### WHAT YOU ARE ASKED TO DO
Produce as output only the lines below starting at the line with "bounds them. -/" and continuing through the line with "1) (bs.drop 32)", each one exactly as written.

Stored data entries
/-- The neighbour of a port is a child: its last ROOT has PARENT = 1 (R411). -/
def Port.child (p : Port) : Bool := p.phase == .up && p.root.any (fun r => r.1.parent)

/-- The ports of the children. -/
def Chip.children (c : Chip) : List Nat := c.upPorts.filter (fun n => (c.port n).child)

/-- A body joins the frames that wait at a port. -/
def Chip.sendBody (c : Chip) (n : Nat) (b : FrameBody) : Chip := c.updPort n (fun p => { p with queue := p.queue ++ [b] })

/-! The local request (R418, R421). -/

/-- The local request ends: BOOM_SVC_RES and BOOM_SVC_MISS show it and GO reads 0. -/
def Chip.requestDone (c : Chip) (st countA countB : Nat) : Chip :=
  if c.boom.request.isNone then c
  else
    let c1 := (c.setReg Reg.boomSvcRes (2 ^ 31 + countA % 2 ^ 15 * 2 ^ 16 + st)).setReg Reg.boomSvcMiss (countB % 2 ^ 15)
    let c2 := c1.setBit Reg.boomSvcReq 31 false
    { c2 with boom := { c2.boom with request := none } }

/-- The parent's link fails: a running request completes with TIMEOUT (R421). -/
def Chip.parentLost (c : Chip) (n : Nat) : Chip := if c.boom.parent = some n then c.requestDone cstTimeout 0 0 else c

/-- A port leaves UP, KEYING or TRAIN: nothing of its link is kept but the last ROOT, whose SIZE R421 counts. -/
def Port.drop (p : Port) (ph : PortPhase) (t : Nat) : Port :=
  { p with
    phase := ph
    since := t
    unacked := []
    queue := []
    resend := none
    kx := []
    svcTick := 0
    svcDrop := false
    floodRun := 0 }

/-- The port is DOWN (R422). -/
def Chip.boomDown (c : Chip) (n : Nat) : Chip := ((c.updPort n (fun p => p.drop .down c.tick)).parentLost n).raise0 (280 + n)

/-- The port is fenced, with the cause that BOOM_PORT_STAT shows (R422). -/
def Chip.boomFence (c : Chip) (n cause : Nat) : Chip :=
  ((c.updPort n (fun p => { p.drop .fenced c.tick with cause := cause })).parentLost n).raise (284 + n) cause 0xFFFF 0 0

/-- The counting window of 125 ticks begins anew once it is over. -/
def Port.window (p : Port) (t : Nat) : Port :=
  if p.winStart + 125 ≤ t then { p with winStart := t, winCrc := 0, winAuth := 0 } else p

/-- A frame whose CRC fails (R407, R422). -/
def Chip.boomCrc (c : Chip) (n : Nat) : Chip :=
  let p := (c.port n).window c.tick
  let c1 := (c.bump (Reg.boomPortCrc n) 31 0 1).setPort n { p with winCrc := p.winCrc + 1 }
  if p.winCrc + 1 ≤ c.fld Reg.boomGuard 23 16 then c1
  else if p.lastCrcDown.any (fun t => decide (c.tick < t + 125000)) then c1.boomFence n 2
  else (c1.updPort n (fun p => { p with lastCrcDown := some c.tick, winCrc := 0 })).boomDown n

/-- A frame dropped as unauthenticated (R407, R422). -/
def Chip.boomAuth (c : Chip) (n : Nat) : Chip :=
  let p := (c.port n).window c.tick
  let c1 := (c.bump (Reg.boomPortAuth n) 31 16 1).setPort n { p with winAuth := p.winAuth + 1 }
  if p.winAuth + 1 ≤ c.fld Reg.boomGuard 31 24 then c1 else c1.boomFence n 3

/-! Keying (R408, R409). -/

/-- A keying message in fragments of 32 bytes: `k` bounds them. -/
def kxFrags (msg : Nat) : Nat → Nat → List Byte → List (Nat × Nat × List Byte)
  | 0, _, _ => []
  | k + 1, i, bs => if bs = [] then [] else (msg, i, sliceBytes bs 0 32) :: kxFrags msg k (i + 1) (bs.drop 32)

/-- The port enters KEYING: it sends MSG 1 and MSG 2 and keeps its own MSG 1 for MSG 3 (log entry 27). -/
def Chip.enterKeying (c : Chip) (e : Env) (n : Nat) : Chip :=
  let m1 := sliceBytes (Config.ecdsaPublic (Config.drbg c.free 48)) 0 96 ++ leBytes 8 e.serial ++ leBytes 2 e.node
  let m2 := sliceBytes (Config.ecdsaPublic (c.slot 3).key) 0 96
  let frames := (kxFrags 1 4 0 m1 ++ kxFrags 2 3 0 m2).map (fun f => FrameBody.kx f.1 f.2.1 f.2.2)
  let c1 := c.updPort n (fun p => { p.drop .keying c.tick with
    queue := frames
    kx := kxFrags 0 4 0 m1 })
  { c1 with free := c1.free + 1 }

/-- The bytes of a keying message from its fragments. -/
def Port.kxBytes (p : Port) (msg len : Nat) : List Byte :=
  ((sortBy (fun f => f.2.1) (p.kx.filter (fun f => f.1 == msg))).flatMap (·.2.2)).take len

/-- All of the neighbour's MSG 1 has been received: MSG 3 is sent, the signature over both MSG 1 messages, the lower SERIAL's first. -/
def Chip.sendMsg3 (c : Chip) (e : Env) (n : Nat) : Chip :=
  let p := c.port n
  if (p.kx.filter (fun f => f.1 == 1)).length < 4 then c
  else
    let mine := p.kxBytes 0 106
    let its := p.kxBytes 1 106
    let both := if e.serial ≤ leNat ((its.drop 96).take 8) then mine ++ its else its ++ mine
    let sig := sliceBytes (Config.ecdsaSign (c.slot 3).key (Config.sha384 both) c.free) 0 96
    let c1 := c.updPort n (fun p => { p with queue := p.queue ++ (kxFrags 3 3 0 sig).map (fun f => FrameBody.kx f.1 f.2.1 f.2.2) })
    { c1 with free := c1.free + 1 }

/-- The link key takes effect: slot 16 + n holds it as a GCM key, both counters start at 0, and the port is UP (R405, R408). -/
def Chip.portUp (c : Chip) (n serial : Nat) : Chip :=
  let c1 := c.setSlot (16 + n) { KeySlot.empty with
    state := .valid
    type := 2
    key := Config.linkKey n c.free }
  let c2 := c1.updPort n (fun p => { p.drop .up c.tick with
    tx := 0
    rx := 0
    slot := 0
    ackTick := c.tick
    root := none
    tRxe := 0
    tTxe := 0
    peer := serial })
  { c2 with free := c2.free + 1 }

/-- BOOM_CTRL.ENABLE has been written (R408, R410): the declared ports train, or every port is off. -/
def Chip.boomEnable (c : Chip) (e : Env) (on : Bool) : Chip :=
  (List.range 4).foldl (fun c n =>
    let p := c.port n
    if on then (if p.phase = .off ∧ e.declaresPort n then c.setPort n (p.drop .train c.tick) else c)
    else if p.phase = .fenced ∨ p.phase = .off then c
    else (c.setPort n (p.drop .off c.tick)).parentLost n) c

/-- An alarm erase has emptied every link key: each UP port keys afresh (R409). -/
def Chip.boomRekey (c : Chip) (e : Env) : Chip := c.upPorts.foldl (fun c n => c.enterKeying e n) c

/-- BOOM_PORT_TRAINED (R408). -/
def execBoomPortTrained (port : Nat) (s : State) : Host.Outcome State Fault Refusal :=
  onChip (fun c => if (c.port port).phase = .train then c.enterKeying s.env port else c) s

/-- BOOM_KEYING_DONE (R408): identity, node and signature are checked; a neighbour that fails is fenced (R422; log entry 27). -/
def execBoomKeyingDone (port node serial : Nat) (fp : List Byte) (sigOk : Bool) (s : State) : Host.Outcome State Fault Refusal :=
  onChip (fun c =>
    if (c.port port).phase ≠ .keying then c
    else if fp = s.env.boom.fp.getD port [] ∧ node = s.env.boom.nb.getD port 0xFFFF ∧ sigOk then c.portUp port serial
    else c.boomFence port 4) s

### TASK ANSWER
/-- A keying message in fragments of 32 bytes: `k` bounds them. -/
def kxFrags (msg : Nat) : Nat → Nat → List Byte → List (Nat × Nat × List Byte)
  | 0, _, _ => []
  | k + 1, i, bs => if bs = [] then [] else (msg, i, sliceBytes bs 0 32) :: kxFrags msg k (i + 1) (bs.drop 32)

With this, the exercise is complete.